(Listed records Opens)
-- ==== Sys2Proof/Machine/Flags.lean ====
section
/-! DEFINITION. The flags (R31 to R33) and the status word (R34).  PSOSC has no arithmetic flags (R33). -/

namespace Sys2Proof.Machine

/-- The 4-bit code of an error (R33, R201). -/
def errCode : ErrCode → BitVec 4
  | .none => 0#4
  | .illegalCmd => 1#4
  | .notConfigured => 2#4
  | .alreadyConfigured => 3#4
  | .badRate => 4#4
  | .unsupportedFreq => 5#4
  | .noSeed => 6#4

/-- `REMAIN != 0` (R30). -/
def busy {α : Type} (s : State α) : Bool := s.remain != 0#32

/-- `ERR != 0` (R33). -/
def faulted {α : Type} (s : State α) : Bool := s.err != .none

def bit (b : Bool) : BitVec 1 := if b then 1#1 else 0#1

/-- `STATUS` (R34), the fields from bit 31 down to bit 0: a pure view, read at any time without effect (R53). -/
def status {α : Type} (s : State α) : StatusWord :=
  0#20 ++ errCode s.err ++ bit (faulted s) ++ bit (busy s) ++ bit s.seeded ++ bit s.configured
    ++ qpolicyCode s.qpolicy ++ kernelCode s.kernel ++ modeCode s.mode

end Sys2Proof.Machine
end

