-- ==== Sys2Proof/Tests/Slice0.lean ====
section
/-! SUPPORT. Tests: words written out from the spec's encodings, ill-formed terms that the checks refuse, one step of
each command with the result the spec's vectors give (spec/95_test_vectors.md), and for each statement with hypotheses
a witness that meets them all. -/

namespace Sys2Proof.Tests

open Sys2Proof Sys2Proof.Machine

/-! ### Decoding (vectors V1, rules R71 and R85) -/

/-- `op` in bits 63:56 and a payload, written out in two parts. -/
def word (op arg : Nat) : CommandWord := BitVec.ofNat 64 (op * 2 ^ 56 + arg)

theorem test_decode_nop : decode 0x0000000000000000#64 = .ok .nop := by decide
theorem test_decode_reset : decode 0x0100000000000000#64 = .ok .reset := by decide
theorem test_decode_ldrate : decode 0x020000000000AC44#64 = .ok (.ldrate 44100#32) := by decide
theorem test_decode_ldrate_largest : decode 0x02000000FFFFFFFF#64 = .ok (.ldrate 4294967295#32) := by decide
theorem test_decode_ldfreq : decode 0x030000000105A000#64 = .ok (.ldfreq 17145856#48) := by decide
theorem test_decode_ldfreq_largest : decode 0x0300FFFFFFFFFFFF#64 = .ok (.ldfreq 281474976710655#48) := by decide
theorem test_decode_init :
    [0, 1, 2, 3].map (fun m => decode (word 0x04 m))
      = [.ok (.init .sine), .ok (.init .square), .ok (.init .saw), .ok (.init .triangle)] := by decide
theorem test_decode_setmode : decode 0x0500000000000002#64 = .ok (.setmode .saw) := by decide
theorem test_decode_setkern :
    [0, 1].map (fun k => decode (word 0x06 k)) = [.ok (.setkern .narrow), .ok (.setkern .wide)] := by decide
theorem test_decode_setq :
    [0, 1].map (fun q => decode (word 0x07 q)) = [.ok (.setq .round), .ok (.setq .dither)] := by decide
theorem test_decode_seed : decode 0x0800000012345678#64 = .ok (.seed 0x12345678#32) := by decide
theorem test_decode_fill : decode 0x0900000000000064#64 = .ok (.fill 100#32) := by decide

theorem test_decode_unused_opcodes :
    [0x0A00000000000000#64, 0x8000000000000000#64, 0xFFFFFFFFFFFFFFFF#64].map decode
      = [.error .unusedOpcode, .error .unusedOpcode, .error .unusedOpcode] := by decide
/-- The lowest reserved bit of each command of R71. -/
theorem test_decode_reserved_bits :
    [word 0 1, word 1 1, word 2 (2 ^ 32), word 3 (2 ^ 48), word 4 4, word 5 4, word 6 2, word 7 2, word 8 (2 ^ 32),
        word 9 (2 ^ 32)].all (fun w => decide (decode w = .error .reservedBit)) = true := by decide

theorem test_word_bytes : wordBytes 0x0300000001B80000#64 = [0x00#8, 0x00#8, 0xB8#8, 0x01#8, 0#8, 0#8, 0#8, 3#8] := by
  decide
theorem test_decode_table_word : decodeTableWord 64 0x0300000001B80000 = some (.ldfreq 28835840#48) := by decide
theorem test_out_bytes :
    outBytes { State.reset with out := [0#16, 0x0804#16, BitVec.ofInt 16 (-2519)] }
      = [0x00#8, 0x00#8, 0x04#8, 0x08#8, 0x29#8, 0xF6#8] := by decide

/-! ### Well-formedness: an ill-formed term for each check -/

theorem test_word_wellFormed : CommandWord.wellFormed 0x0300000001B80000#64 = true := by decide
theorem test_word_unused_opcode_refused : CommandWord.wellFormed 0x0A00000000000000#64 = false := by decide
theorem test_word_reserved_bit_refused :
    [word 0 1, word 1 1, word 2 (2 ^ 32), word 3 (2 ^ 48), word 4 4, word 5 4, word 6 2, word 7 2, word 8 (2 ^ 32),
        word 9 (2 ^ 32)].all (fun w => !CommandWord.wellFormed w) = true := by decide
theorem test_asm_wellFormed : (AsmLine.config 44100 440 .sine).wellFormed = true := by decide
theorem test_asm_rate_refused : (AsmLine.ldrate 4294967296).wellFormed = false := by decide
theorem test_asm_negative_frequency_refused : (AsmLine.ldfreq (-1)).wellFormed = false := by decide
theorem test_asm_large_frequency_refused : (AsmLine.ldfreq 4294967296).wellFormed = false := by decide
theorem test_asm_fraction_refused : (AsmLine.ldfreq (mkRat 26163 100)).wellFormed = false := by decide
theorem test_asm_seed_refused : (AsmLine.seed 4294967296).wellFormed = false := by decide
theorem test_asm_fill_refused : (AsmLine.fill 4294967296).wellFormed = false := by decide
theorem test_asm_config_rate_refused : (AsmLine.config 4294967296 440 .sine).wellFormed = false := by decide
theorem test_asm_config_frequency_refused : (AsmLine.config 44100 (mkRat 1 3) .sine).wellFormed = false := by decide

/-- The example of R84, as text with a comment. -/
theorem test_asm_config_text :
    assemble "CONFIG 44100, 440, SINE ; a tone\n\nFILL 0x64".toList
      = some [0x020000000000AC44#64, 0x0300000001B80000#64, 0x0400000000000000#64, 0x0900000000000064#64] := by decide
/-- 261.625 Hz (R77) is a multiple of 1/65536 Hz, 261.63 Hz is not. -/
theorem test_asm_frequency_text :
    assemble "LDFREQ 261.625".toList = some [0x030000000105A000#64] ∧ assemble "LDFREQ 261.63".toList = none := by
  decide

/-! ### One step of each command (vectors V2, V5, V9, V14, V15) -/

/-- A field of the next state. -/
def after {α β : Type} (r : Result α) (f : State α → β) : Option β :=
  match r with
  | .next t => some (f t)
  | .fault _ => none
  | .refused _ => none

/-- A core as `CONFIG 8, 1` leaves it, with a mode, a policy, samples owed, and the seed 1. -/
def playing (m : Mode) (q : QPolicy) (n : CountWord) : State :=
  { State.reset with
    mode := m, sampleRate := 8#32, freqRaw := 65536#48, phaseStep := .poly [0, mkRat 1 4], qpolicy := q,
    rng := 1#32, remain := n, configured := true, seeded := true }

/-- The same, its phase a given number of quarters of π. -/
def playingAt (m : Mode) (q : QPolicy) (quarters : Nat) : State :=
  { playing m q 1#32 with phase := numOfPi (mkRat quarters 4) }

/-- A core after `LDRATE 8` and `LDFREQ` of a field. -/
def loaded (f : FreqWord) : State := { State.reset with sampleRate := 8#32, freqRaw := f }

/-- A core on which a command has failed. -/
def failed : State := { State.reset with err := .illegalCmd }

/-- One step on a word, and what `STATUS` shows after it. -/
def statusAfter (s : State) (w : Nat) : Option StatusWord := after (step (s.withFetchWord 64 w)) status

theorem test_nop : after (step (failed.withFetchWord 64 0)) id = some failed := by decide
theorem test_reset_faulted : statusAfter failed 0x0100000000000000 = some 0#32 := by decide
theorem test_reset_reserved_bit : statusAfter failed 0x0100000000000001 = some 0x180#32 := by decide
theorem test_ldrate :
    after (step (State.reset.withFetchWord 64 0x0200000000000008)) (·.sampleRate) = some 8#32 := by decide
theorem test_ldrate_configured : statusAfter (playing .sine .round 0#32) 0x0200000000000009 = some 0x3B0#32 := by decide
theorem test_ldfreq :
    after (step (State.reset.withFetchWord 64 0x0300000000010000)) (·.freqRaw) = some 65536#48 := by decide
theorem test_init :
    after (step ((loaded 65536#48).withFetchWord 64 0x0400000000000001)) (fun t => (t.phaseStep, status t))
      = some (.poly [0, mkRat 1 4], 0x11#32) := by decide
/-- Exactly half the rate is refused; one unit below it is not. -/
theorem test_init_nyquist :
    statusAfter (loaded 262144#48) 0x0400000000000000 = some 0x580#32
      ∧ statusAfter (loaded 262143#48) 0x0400000000000000 = some 0x10#32
      ∧ statusAfter State.reset 0x0400000000000000 = some 0x480#32 := by decide
theorem test_setmode : statusAfter (playing .square .round 0#32) 0x0500000000000002 = some 0x32#32 := by decide
theorem test_setmode_not_configured : statusAfter State.reset 0x0500000000000001 = some 0x280#32 := by decide
theorem test_setkern : statusAfter State.reset 0x0600000000000001 = some 0x4#32 := by decide
theorem test_setq : statusAfter State.reset 0x0700000000000001 = some 0x8#32 := by decide
theorem test_seed :
    after (step (State.reset.withFetchWord 64 0x0800000000000001)) (fun t => (t.rng, status t))
      = some (1#32, 0x20#32) := by decide
theorem test_fill_busy :
    after (step ((playing .saw .round 0#32).withFetchWord 64 0x0900000000000064)) (fun t => (t.remain, t.out))
      = some (100#32, []) := by decide
theorem test_fill_no_seed :
    statusAfter { playing .saw .dither 0#32 with seeded := false } 0x0900000000000008 = some 0x69A#32 := by decide
theorem test_illegal_word : statusAfter State.reset 0x0A00000000000000 = some 0x180#32 := by decide
theorem test_reset_input :
    after (step { playing .saw .round 5#32 with rst := [true] }) id = some State.reset := by decide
(Listed records Closes)
# The task:
Which lines of the data contain the word "core"? Copy each one.

# Task solution:
/-- A core as `CONFIG 8, 1` leaves it, with a mode, a policy, samples owed, and the seed 1. -/
/-- A core after `LDRATE 8` and `LDFREQ` of a field. -/
/-- A core on which a command has failed. -/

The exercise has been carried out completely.